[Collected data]
-- ==== Sys2Proof/Syntax.lean ====
section
/-! DEFINITION. The commands of the block: one constructor per row of the opcode table, with its operands. -/

namespace Sys2Proof
open Sys2Proof.Machine
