-- ==== Sys2Proof/Machine/State.lean ====
section
/-! DEFINITION. The state of the block, its faults and refusals, and the state after reset. -/

namespace Sys2Proof.Machine
open Sys2Proof

/-- When a parameter change waits for: the next Tick boundary, the next superframe of a link port, the next
slotframe of an RF port (R42, R44, R102), or the next power-up (R392). -/
inductive PBound where
  | tick | superframe (port : Nat) | slotframe (port : Nat) | powerUp
  deriving DecidableEq, Repr

/-- A parameter change accepted and waiting for its boundary. -/
structure PendParam where
  id : ParamId
  val : PVal
  bound : PBound
  deriving DecidableEq, Repr

/-- The whole block. -/
structure State where
  /-- Journalled state. -/
  p : Persist := {}
  vault : VaultSt := {}
  boot : BootSt := {}
  time : TimeSt := {}
  mb : MbSt := {}
  irq : IntSt := {}
  err : ErrSt := {}
  recd : RecSt := {}
  reg : RegSt := {}
  eth : EthSt := {}
  pair : PairSt := {}
  plc : PlcSt := {}
  rf : RfSt := {}
  cell : CellSt := {}
  ctx : CtxSt := {}
  val : ValSt := {}
  keys : KeySt := {}
  /-- The quarantine queue, oldest first: frame, failed handle, MC of arrival (R172). -/
  quar : List (InFrame × Word32 × Nat) := []
  flow : FlowSt := {}
  bill : BillSt := {}
  bal : BalSt := {}
  metro : MetroSt := {}
  store : StoreSt := {}
  q : QueueSt := {}
  dma : Tbl DmaCh := []
  upd : UpdSt := {}
  /-- Campaign blocks sent in the Tick (R387). -/
  campBlocks : Nat := 0
  pendParams : List PendParam := []
  /-- Events on the way to the ALARM node, oldest first. -/
  alarms : List AlarmItem := []
  /-- Free values used so far: the model's own field. -/
  freeCtr : Nat := 0
  /-- Commands waiting, first in, first out. -/
  pending : List Instr := []
  deriving DecidableEq, Repr

/-- Why a step can stop. -/
inductive Fault where
  /-- A register access names an offset outside the 64 MiB window of BAR0 (R436): no such address exists. Raised by the
  register commands. Safe: the command has no meaning there. -/
  | outsideBar0
  deriving DecidableEq, Repr

/-- Why a command has no meaning. -/
inductive Refusal where
  /-- No meaning is written for the command of that mnemonic. Safe: nothing is claimed of it. -/
  | notModelled (mnemonic : String)
  deriving DecidableEq, Repr

/-- The block right after an engine reset: the trunk die just released. -/
def State.reset : State := {}

end Sys2Proof.Machine
end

--- Problem statement ---
Above are the records; repeat exactly the lines from the one holding "its boundary. -/" down to the one holding "keys : KeySt", end lines included.

--- Written response ---
/-- A parameter change accepted and waiting for its boundary. -/
structure PendParam where
  id : ParamId
  val : PVal
  bound : PBound
  deriving DecidableEq, Repr

/-- The whole block. -/
structure State where
  /-- Journalled state. -/
  p : Persist := {}
  vault : VaultSt := {}
  boot : BootSt := {}
  time : TimeSt := {}
  mb : MbSt := {}
  irq : IntSt := {}
  err : ErrSt := {}
  recd : RecSt := {}
  reg : RegSt := {}
  eth : EthSt := {}
  pair : PairSt := {}
  plc : PlcSt := {}
  rf : RfSt := {}
  cell : CellSt := {}
  ctx : CtxSt := {}
  val : ValSt := {}
  keys : KeySt := {}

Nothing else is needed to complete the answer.